Another perspective: a lot of the most useful LLM codegen is not asking the LLM to solve a tricky problem, but rather to translate and refine a somewhat loose English-language solution into a more precise JavaScript solution (or whatever), including a large bag of memorized tricks around sorting, regexes, etc. It is more "science than art," and for a sufficiently precise English prompt there is even a plausible set of optimal solutions. The LLM does not have to "understand" the prompt or rely on plagiarism to give a good answer. (Although GPT-3.5 was a horrific F# plagiarist... I don't like LLM codegen but it is far more defensible than music generation)

This is not the case with art or music generators: it makes no sense to describe them as "English to song" translators, and the only "optimal" solutions are the plagiarized / interpolated stuff the human raters most preferred. They clearly don't understand what they are drawing, nor do they understand what melodies are. Their output is either depressing content slop or suspiciously familiar. And their creators have filled the tech community with insultingly stupid propaganda like "they learn art just like human artists do." No wonder artists are mad!

rahimnathwani1y ago

What you say may be true about the simplest workflow: enter a prompt and get one or more finished images.

But many people use diffusion models in a much more interactive way, doing much more of the editing by hand. The simplest case is to erase part of a generated image, and prompt to infill. But there are people who spend hours to get a single image where they want it.

eropple1y ago

This is true, and there's some really cool stuff there, but that's not who most of this is marketed at. Small wonder there's backlash from artists and people who appreciate artists when the stated value proposition is "render artists unemployed".

datavirtue1y ago

": they are marketed towards (and created by) laypeople with who want generic content and don't care about human artists"

Good. The artists I know have zero interest in doing that work. I have sacrificed a small fortune to invest in my wife's development as an artist so she never had to worry about making any money. She uses AI to help with promoting and "marketing" herself.

She and all of her colleagues all despise commissioned work and they get a constant stream of them. I always tell her to refuse them. Some pay very well.

If you are creating generic "art" for corporations I have little more than a shrug for your anxiety over AI.

tcdent1y ago

It's just gatekeeping.

Artists put a ton of time into education and refining their vision inside the craft. Amateur efforts to produce compelling work always look amateur. With augmentation, suddenly the "real" artists aren't as differentiated.
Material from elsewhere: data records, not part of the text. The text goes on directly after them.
-- ==== Sys2Proof/Machine/Sequencer.lean ====
section
/-! DEFINITION. The sequencer level (spec/00_scope.md R6): the phases of spec/10_state.md R49 and one micro-step. The
command level (`exec`) is the composition of these from `IDLE` back to `IDLE`. -/

namespace Sys2Proof.Machine

/-- `phase <- P`; the phase `IDLE` is the end of the command (R250 step (4)). -/
def enterPhase (s : State) (p : Phase) : State :=
  if p = .idle then toIdle s else { s with phase := p }

/-- What a micro-step leaves: the next phase if the command goes on, `IDLE` if it has ended. -/
def Ctl.enter (c : Ctl) (next : State → Phase) : Host.Outcome State Fault Refusal :=
  match c with
  | .go s => .next (enterPhase s (next s))
  | .ended s => .next (toIdle s)
  | .stuck f => .fault f

/-- From `E_FETCH` and `E_LOOKUP` an error goes to `E_FLUSH` (R210). -/
def Ctl.enterOrFlush (c : Ctl) (next : State → Phase) : Host.Outcome State Fault Refusal :=
  match c with
  | .go s => .next (enterPhase s (next s))
  | .ended s => .next (enterPhase s .eFlush)
  | .stuck f => .fault f

/-- The issue of a command at the sequencer level (R49, R250): the common start, and the phase the command starts in
(R145, R168, R187, R210, R233). NOP goes straight back to `IDLE`, and ENCODE of an empty input starts in `E_FLUSH`. -/
def issueMicro (i : Instr) (s : State) : State :=
  let s := beginCommand s
  match i with
  | .nop => toIdle s
  | .count => enterPhase s .cClear
  | .build => enterPhase s .bClear
  | .gen => enterPhase s .gClear
  | .encode => enterPhase (startEncode s) (if s.srcLen = 0 then .eFlush else .eFetch)
  | .decodeB => enterPhase { startDecode s with mode := false } .dCheck
  | .decodeS => enterPhase { startDecode s with mode := true } .dCheck

/-- `G_CLEAR` (R187): with a tree the walk follows, else `IDLE`. -/
def microClearCodes (s : State) : Ctl :=
  let t := clearCodes s
  if t.status.treeValid then .go (startWalk t) else .go { t with phase := .idle }

/-- After `C_CLEAR` and after each source byte of COUNT: the next byte, or the end (R145). -/
def afterScan (s : State) : Phase := if s.resSyms = s.srcLen then .idle else .cScan

/-- After the leaves and the placeholder, and after each merge (R168): another merge while `|PQ| > 1`. -/
def afterMerge (s : State) : Phase := if 1 < s.merge.pq.length then .bEx1 else .bRoot

/-- A micro-step that needs a member of `PQ`. -/
def needQueue (s : Option State) : Ctl :=
  match s with
  | some t => .go t
  | none => .stuck .brokenSequencer

/-- `B_LOAD` (R168): the last symbol value is followed by no tree, the placeholder or the merges. -/
def microLoad (s : State) : Ctl :=
  let s := loadSymbol s
  if s.merge.s = 256 then
    if s.merge.k = 0 then .go { noTree s with phase := .idle }
    else if s.merge.k = 1 then .go { s with phase := .bPh }
    else
      let t := setLeafCount s
      .go { t with phase := afterMerge t }
  else .go { s with phase := .bLoad }

/-- `E_SHIFT` (R210): once per code bit; the last bit of the symbol is followed by the next symbol or the flush. -/
def microShift (s : State) : Ctl :=
  (shiftBit s).andThen fun t =>
    if t.pack.kbit = (t.codeAt t.pack.sym).len then
      let u := nextSymbol t
      .go { u with phase := if u.pack.i = u.srcLen then .eFlush else .eFetch }
    else .go { t with phase := .eShift }

/-- Before bit `j` (R222, R223, R233): the end of the loop, `EXHAUSTED` in DECODE.S, or the bit itself. -/
def beforeBit (s : State) : Ctl :=
  let bit : Phase := if s.unpack.j.toNat % 8 = 0 then .dFetch else .dWalk
  if s.mode then
    if s.resSyms < s.opSyms then
      if s.unpack.j.toNat = 8 * s.srcLen.toNat then .ended (raise s (.exhausted s.unpack.pos))
      else .go { s with phase := bit }
    else .go { s with phase := .dFinal }
  else if s.unpack.j.toNat = s.opBits then .go { s with phase := .dFinal }
  else .go { s with phase := bit }

/-- `D_CHECK` (R233): tree present, and the `OVERRUN` test of DECODE.B. -/
def microCheck (s : State) : Ctl :=
  if !s.status.treeValid then .go { s with phase := .idle }
  else if !s.mode && decide (8 * s.srcLen.toNat < s.opBits) then .ended (raise s .overrun)
  else beforeBit s

/-- `D_WALK` (R233): `D_EMIT` follows when a `LEAF` was reached. -/
def microWalk (s : State) : Ctl :=
  (walkBit s).andThen fun t =>
    if (t.nodeAt t.unpack.pos).map Node.tag = some .leaf then .go { t with phase := .dEmit }
    else beforeBit (nextBit t)

/-- One micro-step of the running command. -/
def microStep (s : State) : Host.Outcome State Fault Refusal :=
  match s.phase with
  | .idle => .next s
  | .cClear => (Ctl.go (clearCounts s)).enter afterScan
  | .cScan => (countByte s).enter afterScan
  | .bClear => (Ctl.go (clearTree s)).enter fun _ => .bLoad
  | .bLoad => (microLoad s).enter State.phase
  | .bPh => (Ctl.go (setLeafCount (addPlaceholder s))).enter afterMerge
  | .bEx1 => (needQueue (extractFirst s)).enter fun _ => .bEx2
  | .bEx2 => (needQueue (extractSecond s)).enter fun _ => .bMerge
  | .bMerge => (Ctl.go (mergePair s)).enter afterMerge
  | .bRoot => (needQueue (takeRoot s)).enter fun _ => .idle
  | .gClear => (microClearCodes s).enter State.phase
  | .gDescend => (walkDescend s).enter State.phase
  | .gAscend => (walkAscend s).enter State.phase
  | .eFetch => (fetchSymbol s).enterOrFlush fun _ => .eLookup
  | .eLookup => (lookupSymbol s).enterOrFlush fun _ => .eShift
  | .eShift => (microShift s).enter State.phase
  | .eFlush => (flushAcc s).enter fun _ => .idle
  | .dCheck => (microCheck s).enter State.phase
  | .dFetch => (fetchByte s).enter fun _ => .dWalk
  | .dWalk => (microWalk s).enter State.phase
  | .dEmit => ((emitSymbol s).andThen fun t => beforeBit (nextBit t)).enter State.phase
  | .dFinal => (if s.mode then Ctl.go s else checkAtRoot s).enter fun _ => .idle

/-- Micro-steps until the phase is `IDLE`, at most `n`. -/
def runMicro : Nat → State → Host.Outcome State Fault Refusal
  | 0, s => .next s
  | n + 1, s =>
    if s.phase = .idle then .next s
    else
      match microStep s with
      | .next t => runMicro n t
      | .fault f => .fault f
      | .refused r => .refused r

/-- R321: a bound on the micro-steps of a command, from its operands. -/
def microBound (i : Instr) (s : State) : Nat :=
  match i with
  | .nop => 0
  | .count => 256 + s.srcLen.toNat
  | .build => 1 + 256 + 1 + 3 * 255 + 1
  | .gen => 256 + 2 * 511
  | .encode => 257 * s.srcLen.toNat + 1
  | .decodeB => 3 * 8 * s.srcLen.toNat + 2
  | .decodeS => 3 * 8 * s.srcLen.toNat + 2

end Sys2Proof.Machine
end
The whole conversation is obviously extremely skewed toward digital art, and the ones talking about it most visibly are the digital artists. No abstract painter thinks AI is coming for their occupation or cares wether it is easier to create anime dreamscapes this year or the next.

rty321y ago

Coding Assistants are not good enough (yet). Inline suggestions and chats are incredibly helpful and boost productivity (and only to those who know to use them well), but that's as fast as they go today.

If they can take a Jira ticket, debug the code, create a patch for a large codebase and understand and respect all the workarounds in a legacy codebase, I would have a problem with it.

xvector1y ago

Except they can't do the equivalent for art yet either, and I am fairly familiar with the state of image diffusion today.
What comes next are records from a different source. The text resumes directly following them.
@[simp] theorem clearError_status (s : State) : (clearError s).status = { s.status with err := 0, sub := 0 } := rfl
@[simp] theorem clearError_errInfo (s : State) : (clearError s).errInfo = 0 := rfl
@[simp] theorem clearError_errSticky (s : State) : (clearError s).errSticky = s.errSticky := rfl
@[simp] theorem clearError_srcAddr (s : State) : (clearError s).srcAddr = s.srcAddr := rfl
@[simp] theorem clearError_srcLen (s : State) : (clearError s).srcLen = s.srcLen := rfl
@[simp] theorem clearError_dstAddr (s : State) : (clearError s).dstAddr = s.dstAddr := rfl
@[simp] theorem clearError_dstCap (s : State) : (clearError s).dstCap = s.dstCap := rfl
@[simp] theorem clearError_opBitsLo (s : State) : (clearError s).opBitsLo = s.opBitsLo := rfl
@[simp] theorem clearError_opBitsHi (s : State) : (clearError s).opBitsHi = s.opBitsHi := rfl
@[simp] theorem clearError_opSyms (s : State) : (clearError s).opSyms = s.opSyms := rfl
@[simp] theorem clearError_resBits (s : State) : (clearError s).resBits = s.resBits := rfl
@[simp] theorem clearError_resSyms (s : State) : (clearError s).resSyms = s.resSyms := rfl
@[simp] theorem clearError_resBytes (s : State) : (clearError s).resBytes = s.resBytes := rfl
@[simp] theorem clearError_root (s : State) : (clearError s).root = s.root := rfl
@[simp] theorem clearError_nleaf (s : State) : (clearError s).nleaf = s.nleaf := rfl
@[simp] theorem clearError_nnode (s : State) : (clearError s).nnode = s.nnode := rfl
@[simp] theorem clearError_freq (s : State) : (clearError s).freq = s.freq := rfl
@[simp] theorem clearError_node (s : State) : (clearError s).node = s.node := rfl
@[simp] theorem clearError_code (s : State) : (clearError s).code = s.code := rfl
@[simp] theorem clearError_phase (s : State) : (clearError s).phase = s.phase := rfl
@[simp] theorem clearError_mode (s : State) : (clearError s).mode = s.mode := rfl
@[simp] theorem clearError_merge (s : State) : (clearError s).merge = s.merge := rfl
@[simp] theorem clearError_walk (s : State) : (clearError s).walk = s.walk := rfl
@[simp] theorem clearError_pack (s : State) : (clearError s).pack = s.pack := rfl
@[simp] theorem clearError_unpack (s : State) : (clearError s).unpack = s.unpack := rfl
@[simp] theorem clearError_mem (s : State) : (clearError s).mem = s.mem := rfl
@[simp] theorem clearError_platform (s : State) : (clearError s).platform = s.platform := rfl
@[simp] theorem clearError_host (s : State) : (clearError s).host = s.host := rfl
@[simp] theorem clearError_replies (s : State) : (clearError s).replies = s.replies := rfl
I've commissioned tens of thousands of dollars in art, and spent many hundreds of hours working with Stable Diffusion, Midjourney, and Flux. What all the generators are missing is intentionality in art.
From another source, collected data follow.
-- ==== Sys2Proof/Laws/Control.lean ====
section
/-! SUPPORT. The laws of the parts of a command: `Ctl`, its sequencing and loop, the end of a command, `raise` and
`putByte`. -/

namespace Sys2Proof.Machine

@[simp] theorem Ctl.andThen_go (s : State) (f : State → Ctl) : (Ctl.go s).andThen f = f s := rfl
@[simp] theorem Ctl.andThen_ended (s : State) (f : State → Ctl) : (Ctl.ended s).andThen f = .ended s := rfl
@[simp] theorem Ctl.andThen_stuck (e : Fault) (f : State → Ctl) : (Ctl.stuck e).andThen f = .stuck e := rfl
@[simp] theorem Ctl.finish_go (s : State) : (Ctl.go s).finish = .next (toIdle s) := rfl
@[simp] theorem Ctl.finish_ended (s : State) : (Ctl.ended s).finish = .next (toIdle s) := rfl
@[simp] theorem Ctl.finish_stuck (e : Fault) : (Ctl.stuck e).finish = .fault e := rfl
@[simp] theorem Ctl.loop_zero (body : State → Ctl) (s : State) : Ctl.loop body 0 s = .go s := rfl
theorem Ctl.loop_succ (body : State → Ctl) (n : Nat) (s : State) :
    Ctl.loop body (n + 1) s = (body s).andThen (Ctl.loop body n) := rfl

theorem Ctl.andThen_assoc (c : Ctl) (f g : State → Ctl) :
    (c.andThen f).andThen g = c.andThen fun s => (f s).andThen g := by
  cases c <;> rfl

/-- The parts of a loop can be run one after another. -/
theorem Ctl.loop_add (body : State → Ctl) (m n : Nat) (s : State) :
    Ctl.loop body (m + n) s = (Ctl.loop body m s).andThen (Ctl.loop body n) := by
  induction m generalizing s with
  | zero => simp
  | succ m ih =>
    rw [Nat.succ_add, Ctl.loop_succ, Ctl.loop_succ, Ctl.andThen_assoc]
    congr 1
    funext t
    exact ih t

/-- The part goes on only to states with `P` and ends only in states with `Q`. -/
def Ctl.Ends (P Q : State → Prop) : Ctl → Prop
  | .go s => P s
  | .ended s => Q s
  | .stuck _ => True

theorem Ctl.Ends.andThen {P P' Q : State → Prop} {c : Ctl} {f : State → Ctl} (hc : c.Ends P Q)
    (hf : ∀ s, P s → (f s).Ends P' Q) : (c.andThen f).Ends P' Q := by
  cases c with
  | go s => exact hf s hc
  | ended s => exact hc
  | stuck e => trivial

/-- The induction over a loop, once: what the body keeps, the loop keeps. -/
theorem Ctl.Ends.loop {P Q : State → Prop} {body : State → Ctl} (hb : ∀ s, P s → (body s).Ends P Q) (n : Nat)
    {s : State} (hs : P s) : (Ctl.loop body n s).Ends P Q := by
  induction n generalizing s with
  | zero => exact hs
  | succ n ih => exact (hb s hs).andThen fun t ht => ih ht

/-- What a command that ends can leave: `toIdle` of a state one of its parts ended in. -/
theorem Ctl.finish_eq_next {c : Ctl} {t : State} :
    c.finish = .next t ↔ ∃ s, (c = .go s ∨ c = .ended s) ∧ t = toIdle s := by
  cases c <;> simp [Ctl.finish, eq_comm]

theorem Ctl.finish_eq_fault {c : Ctl} {f : Fault} : c.finish = .fault f ↔ c = .stuck f := by
  cases c <;> simp [Ctl.finish]

theorem Ctl.finish_ne_refused (c : Ctl) (r : Refusal) : c.finish ≠ .refused r := by
  cases c <;> simp [Ctl.finish]

/-! ### Errors -/

theorem Err.code_ne_zero (e : Err) : e.code ≠ 0 := by
  cases e <;> simp [Err.code]

theorem Err.code_range (e : Err) : 1 ≤ e.code.toNat ∧ e.code.toNat ≤ 4 := by
  cases e <;> simp [Err.code]

/-- After a `raise` an error is recorded. -/
theorem raise_err_ne_zero (s : State) (e : Err) : (raise s e).status.err ≠ 0 := by
  unfold raise
  dsimp only
  split
  · exact e.code_ne_zero
  · assumption

/-- A `raise` in a command that has no error yet (R266). -/
theorem raise_status {s : State} (e : Err) (h : s.status.err = 0) :
    (raise s e).status = { s.status with err := e.code, sub := e.sub } ∧ (raise s e).errInfo = e.info := by
  simp [raise, h]

/-- A `raise` in a command that has an error already (R270). -/
theorem raise_status_kept {s : State} (e : Err) (h : s.status.err ≠ 0) :
    (raise s e).status = s.status ∧ (raise s e).errInfo = s.errInfo := by
  unfold raise
  dsimp only
  rw [if_neg h]
  exact ⟨rfl, rfl⟩

/-! ### The destination buffer -/

/-- R204: everything `putByte` can do. -/
theorem putByte_cases (s : State) (v : Byte) :
    (s.resBytes = s.dstCap ∧ putByte s v = .ended (raise s (.ioCapacity s.dstEnd))) ∨
    (s.resBytes ≠ s.dstCap ∧ s.platform.memValid s.dstByteAddr = false ∧
      putByte s v = .ended (raise s (.ioWrite s.dstByteAddr))) ∨
    (s.resBytes ≠ s.dstCap ∧ s.platform.memValid s.dstByteAddr = true ∧
      putByte s v = .go { s with mem := s.mem.write s.dstByteAddr v, resBytes := s.resBytes + 1 }) := by
  by_cases hc : s.resBytes = s.dstCap
  · exact .inl ⟨hc, by simp [putByte, hc]⟩
  · cases hv : s.platform.memValid s.dstByteAddr
    · exact .inr (.inl ⟨hc, rfl, by simp [putByte, hc, memWrite, hv]⟩)
    · exact .inr (.inr ⟨hc, rfl, by simp [putByte, hc, memWrite, hv]⟩)

/-- A byte put keeps the memory's canonical form, whether it is written or an error is raised. -/
theorem putByte_wf {s : State} (v : Byte) (h : s.mem.wf) :
    (putByte s v).Ends (fun t => t.mem.wf) (fun t => t.mem.wf) := by
  rcases putByte_cases s v with ⟨_, hp⟩ | ⟨_, _, hp⟩ | ⟨_, hv, hp⟩ <;> rw [hp]
  · simpa [Ctl.Ends] using h
  · simpa [Ctl.Ends] using h
  · exact Memory.wf_write v h (memValid_lt hv)

end Sys2Proof.Machine
end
They can generate something that looks great at surface level, but doesn't make sense when you look at the details. Why is a particular character wearing a certain bracelet? Why do the windows on that cottage look a certain way? What does a certain engraving mean? Which direction is a character looking, and why?

The diffusers do not understand what they are generating, so they just generates what "looks right." Often this results in art that looks pretty but has no deeper logic, world building, meaning, etc.

And of course, image generators cannot handle the client-artist relationship as well (even LLMs cannot), because it requires an understanding of what the customer wants and what emotion they want to convey with the piece they're commissioning.

So - I rely on artists for art I care about (art I will hang on my walls), and image generators for throwaway work (such as weekly D&D campaign images.)

rty321y ago

Of course the "art" art -- the part that is all about human creativity -- will always be there.

But lots of people in the art business aren't doing that. If you didn't have midjourney etc, what would you be doing for the throwaway work? Learn to design the stuff yourself, hire someone to do it on Upwork, or just not do it all? Some money likely will exchange hands there.

viraptor1y ago

Have you seen https://www.swebench.com/ ?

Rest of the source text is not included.